The project is also committed to reducing inequality as part of a multi-stakeholder network. Together with representatives from academia and the scientific community, policy-makers and practitioners, numerous events are being held to encourage North–South dialogue and the exchange of existing approaches between different actors. Seminars and conferences have been organised in cities such as Cape Town and Brussels, which reached a total of 150 participants from various partner countries.

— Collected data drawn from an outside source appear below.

/-- OPEN_FOLIO, AMEND_FOLIO, POST_PAYMENT, POST_CHARGE and SETTLE_FOLIO change one folio. The whole state is
given, so what is not named is kept. -/
def Obligations.FolioCommands : Prop :=
  ∀ (s : State) (tag : Byte), s.SlotEmpty → s.HasRecords → Table.wf s.folio.folios →
    let put : Nat → Folio → State := fun k x =>
      { s with folio := { s.folio with folios := Table.put s.folio.folios k x } }
    let available : Folio → List Byte := fun x => eInt (x.credit - x.balance - x.held)
    (∀ number credit k : Nat, 1 ≤ number → number < 4294967296 → credit < 4294967296 →
      (∀ e ∈ s.folio.folios, e.2.number ≠ number) → s.folioAt k = none → (∀ j, j < k → s.folioAt j ≠ none) →
      k < s.store.caps.folios →
      let f := frameOf tag (e32 number ++ e32 credit)
      exec (.openFolio f) s = .next ((put k ⟨number, .opened, min credit 10000000, 0, 0, 0, []⟩).answered
        0x50 f .done (e16 k ++ e32 (min credit 10000000))))
    ∧ (∀ number credit : Nat, number < 4294967296 → credit < 4294967296 →
      let f := frameOf tag (e32 number ++ e32 credit)
      let refused : Result → Prop := fun r => exec (.openFolio f) s = .next (s.answered 0x50 f r [])
      (number = 0 → refused .range)
      ∧ (number ≠ 0 → (∃ e ∈ s.folio.folios, e.2.number = number) → refused .duplicate)
      ∧ (number ≠ 0 → (∀ e ∈ s.folio.folios, e.2.number ≠ number) →
        (∀ k, k < s.store.caps.folios → s.folioAt k ≠ none) → refused .capacity))
    ∧ (∀ k : Nat, k < 65536 →
      let missing : Prop := s.store.caps.folios ≤ k ∨ s.folioAt k = none
      let named : (Folio → Prop) → Prop := fun p => k < s.store.caps.folios ∧ ∃ x, s.folioAt k = some x ∧ p x
      (∀ marker credit action : Nat, marker < 256 → credit < 4294967296 → action < 256 →
        let f := frameOf tag (e16 k ++ e8 marker ++ e32 credit ++ e8 action)
        let refused : Result → Prop := fun r => exec (.amendFolio f) s = .next (s.answered 0x51 f r [])
        let valid : Prop := (marker = 1 ∨ marker = 2) ∧ action ≤ 2
        (¬ valid → refused .range) ∧ (valid → missing → refused .notFound)
        ∧ (valid → named (fun x => x.state = .closed) → refused .folioState))
      ∧ (∀ a : Nat, a < 4294967296 →
        let f := frameOf tag (e16 k ++ e32 a)
        let valid : Prop := 1 ≤ a ∧ a ≤ 10000000
        let refused : Result → Prop := fun r => exec (.postPayment f) s = .next (s.answered 0x52 f r [])
          ∧ exec (.postCharge f) s = .next (s.answered 0x53 f r [])
        (¬ valid → refused .range) ∧ (valid → missing → refused .notFound)
        ∧ (valid → named (fun x => x.state = .closed) → refused .folioState)
        ∧ (valid → named (fun x => x.state ≠ .closed ∧ x.balance - a < -99999999) →
          exec (.postPayment f) s = .next (s.answered 0x52 f .range []))
        ∧ (valid → named (fun x => x.state ≠ .closed ∧ 99999999 < x.balance + x.held + a) →
          exec (.postCharge f) s = .next (s.answered 0x53 f .range [])))
      ∧ (let f := frameOf tag (e16 k)
        let refused : Result → Prop := fun r => exec (.settleFolio f) s = .next (s.answered 0x54 f r [])
        (missing → refused .notFound) ∧ (named (fun x => x.state = .closed) → refused .folioState)
        ∧ (named (fun x => x.state ≠ .closed ∧ x.holds ≠ []) → refused .holdsPending)
        ∧ (named (fun x => x.state ≠ .closed ∧ x.holds = [] ∧ x.balance ≠ 0) → refused .balance)))
    ∧ ∀ (k : Nat) (x : Folio), k < 65536 → k < s.store.caps.folios → s.folioAt k = some x → x.state ≠ .closed →
      (∀ (credit : Option Nat) (junk : Nat) (action : FolioAction), (∀ l ∈ credit, l < 4294967296) →
        let f := frameOf tag (e16 k ++ givenOr 2 (e32 junk) e32 credit
          ++ e8 (match action with | .none => 0 | .freeze => 1 | .thaw => 2))
        let y : Folio := { x with
          credit := (credit.map (fun l => min l 10000000)).getD x.credit
          state := (match action with | .none => x.state | .freeze => .frozen | .thaw => .opened) }
        exec (.amendFolio f) s = .next ((put k y).answered 0x51 f .done
          (e8 (if y.state = .opened then 1 else 2) ++ e32 y.credit ++ available y)))
      ∧ (∀ a : Nat, 1 ≤ a → a ≤ 10000000 →
        let f := frameOf tag (e16 k ++ e32 a)
        (-99999999 ≤ x.balance - a →
          let y : Folio := { x with balance := x.balance - a }
          exec (.postPayment f) s = .next ((put k y).answered 0x52 f .done (eInt y.balance ++ available y)))
        ∧ (x.balance + x.held + a ≤ 99999999 →
          let y : Folio := { x with balance := x.balance + a }
          exec (.postCharge f) s = .next ((put k y).answered 0x53 f .done (eInt y.balance ++ available y))))
      ∧ (x.holds = [] → x.balance = 0 →
        let f := frameOf tag (e16 k)
        (x.members ≠ 0 → exec (.settleFolio f) s
          = .next ((put k { x with state := .closed }).answered 0x54 f .done (e8 3)))
        ∧ (x.members = 0 → exec (.settleFolio f) s = .next ({ s with
            folio := { s.folio with folios := Table.erase s.folio.folios k } }.answered 0x54 f .done (e8 0))))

The Inequality Challenge innovation fund aims to address the topics of inequality and LNOB in the partner countries of German development cooperation through forward-looking project implementation, to generate learning experiences, and to develop and apply innovative instruments for reducing inequality. The fund includes 10 projects in various partner countries worldwide. Experience of implementing LNOB measures will also be analysed and utilised. Important expertise and learning in groups (peer learning) among German development cooperation actors and external actors is promoted in an online training course.
Results
Poverty orientation: Individual promotional measures in the partner countries reach selected groups directly. The Multidimensional Poverty Peer Network (MPPN) connects countries that introduce a multidimensional poverty index and use it to shape policy and produce reports on the implementation of the 2030 Agenda.
Gender equality: Different policy areas coordinate better with regard to equality between men and women. For instance, implementing the innovation fund addresses key aspects of eliminating gender inequalities.
Human rights: The project’s measures have a positive impact on respect for human rights. Strengthening the LNOB principle is closely linked to promoting human rights.
Seminars and training sessions stimulate active transfer of knowledge between people. This draws considerable attention to the sector programme’s key principles, both in Germany and abroad.